Stored items
↓↓↓

-- ==== Sys2Proof/Machine/Scalar.lean ====
section
/-! DEFINITION. Scalar integer instructions of slots A0 and A1 (R180 to R184). -/

namespace Sys2Proof.Machine

/-- A register-register instruction: s[SD] := f(a, b) at its latency (R180). -/
def scalarRR (lat : Nat) (f : Word → Word → Word) (o : FmtSR) (s : State) : Out :=
  .next (s.landS lat o.sd (f (s.reg o.sa) (s.reg o.sb)))

/-- An immediate instruction: s[SD] := f(a) in class IA (R183). -/
def scalarRI (f : Word → BitVec 28 → Word) (o : FmtSI) (s : State) : Out :=
  .next (s.landS latIA o.sd (f (s.reg o.sa) o.imm))

/-- A truth value as 1 or 0. -/
def truth (b : Bool) : Word := if b then 1 else 0

/-- The shift amount of a register shift: b<5..0> (R180). -/
def shamt (b : Word) : Nat := (b.extractLsb' 0 6).toNat

/-- Number of leading zero bits. -/
def clz64 (a : Word) : Nat := if a = 0 then 64 else 63 - Nat.log2 a.toNat

/-- Number of trailing zero bits. -/
def ctz64 (a : Word) : Nat := ((List.range 64).find? (fun i => bitAt a i)).getD 64

/-- Number of one bits. -/
def popc64 (a : Word) : Nat := (List.range 64).countP (fun i => bitAt a i)

/-- Bits in reverse order. -/
def brev64 (a : Word) : Word :=
  (List.range 64).foldl (fun r i => (r <<< 1) ||| (if bitAt a i then 1 else 0)) 0

/-- Bytes in reverse order. -/
def bswap64 (a : Word) : Word := BitVec.ofNat 64 (leNat (dwBytes a).reverse)

/-- The low 32 bits, sign extended. -/
def sextW (a : Word) : Word := (a.extractLsb' 0 32).signExtend 64

/-- R181: DIV, with the results it gives for b = 0 and for −2^63 ÷ −1. -/
def divSigned (a b : Word) : Word :=
  if b = 0 then BitVec.allOnes 64 else BitVec.ofInt 64 (Int.tdiv a.toInt b.toInt)

/-- R181: DIVU. -/
def divUnsigned (a b : Word) : Word := if b = 0 then BitVec.allOnes 64 else a / b

/-- R181: REM. -/
def remSigned (a b : Word) : Word :=
  if b = 0 then a else BitVec.ofInt 64 (Int.tmod a.toInt b.toInt)

/-- R181: REMU. -/
def remUnsigned (a b : Word) : Word := if b = 0 then a else a % b

/-- ADD (R180). -/
def execAdd (o : FmtSR) (s : State) : Out := scalarRR latIA (fun a b => a + b) o s
/-- SUB (R180). -/
def execSub (o : FmtSR) (s : State) : Out := scalarRR latIA (fun a b => a - b) o s
/-- AND (R180). -/
def execAndR (o : FmtSR) (s : State) : Out := scalarRR latIA (fun a b => a &&& b) o s
/-- OR (R180). -/
def execOrR (o : FmtSR) (s : State) : Out := scalarRR latIA (fun a b => a ||| b) o s
/-- XOR (R180). -/
def execXorR (o : FmtSR) (s : State) : Out := scalarRR latIA (fun a b => a ^^^ b) o s
/-- ANDN (R180). -/
def execAndn (o : FmtSR) (s : State) : Out := scalarRR latIA (fun a b => a &&& ~~~ b) o s
/-- ORN (R180). -/
def execOrn (o : FmtSR) (s : State) : Out := scalarRR latIA (fun a b => a ||| ~~~ b) o s
/-- XNOR (R180). -/
def execXnor (o : FmtSR) (s : State) : Out := scalarRR latIA (fun a b => ~~~ (a ^^^ b)) o s
/-- SLL (R180). -/
def execSll (o : FmtSR) (s : State) : Out := scalarRR latIA (fun a b => a <<< shamt b) o s
/-- SRL (R180). -/
def execSrl (o : FmtSR) (s : State) : Out := scalarRR latIA (fun a b => a >>> shamt b) o s
/-- SRA (R180). -/
def execSra (o : FmtSR) (s : State) : Out := scalarRR latIA (fun a b => a.sshiftRight (shamt b)) o s
/-- ROL (R180). -/
def execRol (o : FmtSR) (s : State) : Out := scalarRR latIA (fun a b => a.rotateLeft (shamt b)) o s
/-- ROR (R180). -/
def execRor (o : FmtSR) (s : State) : Out := scalarRR latIA (fun a b => a.rotateRight (shamt b)) o s
/-- SLT (R180). -/
def execSlt (o : FmtSR) (s : State) : Out := scalarRR latIA (fun a b => truth (a.slt b)) o s
/-- SLTU (R180). -/
def execSltu (o : FmtSR) (s : State) : Out := scalarRR latIA (fun a b => truth (a.ult b)) o s
/-- SEQ (R180). -/
def execSeq (o : FmtSR) (s : State) : Out := scalarRR latIA (fun a b => truth (a == b)) o s
/-- SNE (R180). -/
def execSne (o : FmtSR) (s : State) : Out := scalarRR latIA (fun a b => truth (a != b)) o s
/-- MIN (R180). -/
def execMin (o : FmtSR) (s : State) : Out := scalarRR latIA (fun a b => if a.sle b then a else b) o s
/-- MAX (R180). -/
def execMax (o : FmtSR) (s : State) : Out := scalarRR latIA (fun a b => if b.sle a then a else b) o s
/-- MINU (R180). -/
def execMinu (o : FmtSR) (s : State) : Out := scalarRR latIA (fun a b => if a.ule b then a else b) o s
/-- MAXU (R180). -/
def execMaxu (o : FmtSR) (s : State) : Out := scalarRR latIA (fun a b => if b.ule a then a else b) o s
/-- SEL (R180). -/
def execSel (o : FmtSR) (s : State) : Out :=
  .next (s.landS latIA o.sd (if s.reg o.sc ≠ 0 then s.reg o.sa else s.reg o.sb))
/-- MUL (R180). -/
def execMul (o : FmtSR) (s : State) : Out := scalarRR latIM (fun a b => a * b) o s
/-- MULH (R180). -/
def execMulh (o : FmtSR) (s : State) : Out :=
  scalarRR latIM (fun a b => BitVec.ofInt 64 (a.toInt * b.toInt / 2 ^ 64)) o s
/-- MULHU (R180). -/
def execMulhu (o : FmtSR) (s : State) : Out :=
  scalarRR latIM (fun a b => BitVec.ofNat 64 (a.toNat * b.toNat / 2 ^ 64)) o s
/-- DIV (R181). -/
def execDivS (o : FmtSR) (s : State) : Out := scalarRR latID divSigned o s
/-- DIVU (R181). -/
def execDivu (o : FmtSR) (s : State) : Out := scalarRR latID divUnsigned o s
/-- REM (R181). -/
def execRemS (o : FmtSR) (s : State) : Out := scalarRR latID remSigned o s
/-- REMU (R181). -/
def execRemu (o : FmtSR) (s : State) : Out := scalarRR latID remUnsigned o s
/-- ADDW (R180). -/
def execAddw (o : FmtSR) (s : State) : Out := scalarRR latIA (fun a b => sextW (a + b)) o s
/-- SUBW (R180). -/
def execSubw (o : FmtSR) (s : State) : Out := scalarRR latIA (fun a b => sextW (a - b)) o s
/-- MULW (R180). -/
def execMulw (o : FmtSR) (s : State) : Out := scalarRR latIM (fun a b => sextW (a * b)) o s
/-- CLZ (R180). -/
def execClz (o : FmtSR) (s : State) : Out := scalarRR latIA (fun a _ => BitVec.ofNat 64 (clz64 a)) o s
/-- CTZ (R180). -/
def execCtz (o : FmtSR) (s : State) : Out := scalarRR latIA (fun a _ => BitVec.ofNat 64 (ctz64 a)) o s
/-- POPC (R180). -/
def execPopc (o : FmtSR) (s : State) : Out := scalarRR latIA (fun a _ => BitVec.ofNat 64 (popc64 a)) o s
/-- BREV (R180). -/
def execBrev (o : FmtSR) (s : State) : Out := scalarRR latIA (fun a _ => brev64 a) o s
/-- BSWAP (R180). -/
def execBswap (o : FmtSR) (s : State) : Out := scalarRR latIA (fun a _ => bswap64 a) o s
/-- ABS (R180). -/
def execAbsR (o : FmtSR) (s : State) : Out := scalarRR latIA (fun a _ => if a.msb then -a else a) o s

/-- The field a<POS + LEN..POS> of format SF as a number (R182). -/
def fieldOf (o : FmtSF) (a : Word) : Nat := fld a o.pos.toNat (o.len.toNat + 1)

/-- EXT (R182). -/
def execExt (o : FmtSF) (s : State) : Out :=
  let n := o.len.toNat + 1
  let f := fieldOf o (s.reg o.sa)
  .next (s.landS latIA o.sd (BitVec.ofInt 64 (if f < 2 ^ (n - 1) then f else f - 2 ^ n)))
/-- EXTU (R182). -/
def execExtu (o : FmtSF) (s : State) : Out :=
  .next (s.landS latIA o.sd (BitVec.ofNat 64 (fieldOf o (s.reg o.sa))))
/-- INS (R182). -/
def execIns (o : FmtSF) (s : State) : Out :=
  let m : Word := BitVec.ofNat 64 ((2 ^ (o.len.toNat + 1) - 1) * 2 ^ o.pos.toNat)
  .next (s.landS latIA o.sd ((s.reg o.sa &&& ~~~ m) ||| ((s.reg o.sb <<< o.pos.toNat) &&& m)))

/-- ADDI (R183). -/
def execAddi (o : FmtSI) (s : State) : Out := scalarRI (fun a i => a + i.signExtend 64) o s
/-- ANDI (R183). -/
def execAndi (o : FmtSI) (s : State) : Out := scalarRI (fun a i => a &&& i.setWidth 64) o s
/-- ORI (R183). -/
def execOri (o : FmtSI) (s : State) : Out := scalarRI (fun a i => a ||| i.setWidth 64) o s
/-- XORI (R183). -/
def execXori (o : FmtSI) (s : State) : Out := scalarRI (fun a i => a ^^^ i.setWidth 64) o s
/-- SLLI (R183). -/
def execSlli (o : FmtSI) (s : State) : Out := scalarRI (fun a i => a <<< i.toNat) o s
/-- SRLI (R183). -/
def execSrli (o : FmtSI) (s : State) : Out := scalarRI (fun a i => a >>> i.toNat) o s
/-- SRAI (R183). -/
def execSrai (o : FmtSI) (s : State) : Out := scalarRI (fun a i => a.sshiftRight i.toNat) o s
/-- SLTI (R183). -/
def execSlti (o : FmtSI) (s : State) : Out := scalarRI (fun a i => truth (a.slt (i.signExtend 64))) o s
/-- SLTUI (R183). -/
def execSltui (o : FmtSI) (s : State) : Out := scalarRI (fun a i => truth (a.ult (i.setWidth 64))) o s
/-- ADDPC (R183): B is the address of the bundle. -/
def execAddpc (o : FmtSI) (s : State) : Out :=
  .next (s.landS latIA o.sd (s.me.pc.setWidth 64 + o.imm.signExtend 64))

/-- LI (R184). -/
def execLi (o : FmtSW) (s : State) : Out := .next (s.landS latIA o.sd (o.imm.signExtend 64))
/-- LIH (R184). -/
def execLih (o : FmtSW) (s : State) : Out :=
  .next (s.landS latIA o.sd (o.imm ++ (s.reg o.sd).extractLsb' 0 32))

end Sys2Proof.Machine
end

↑↑↑

- Problem description
Check each line above for the string "latID" and copy the ones that have it.

- Your response
def execDivS (o : FmtSR) (s : State) : Out := scalarRR latID divSigned o s
def execDivu (o : FmtSR) (s : State) : Out := scalarRR latID divUnsigned o s
def execRemS (o : FmtSR) (s : State) : Out := scalarRR latID remSigned o s
def execRemu (o : FmtSR) (s : State) : Out := scalarRR latID remUnsigned o s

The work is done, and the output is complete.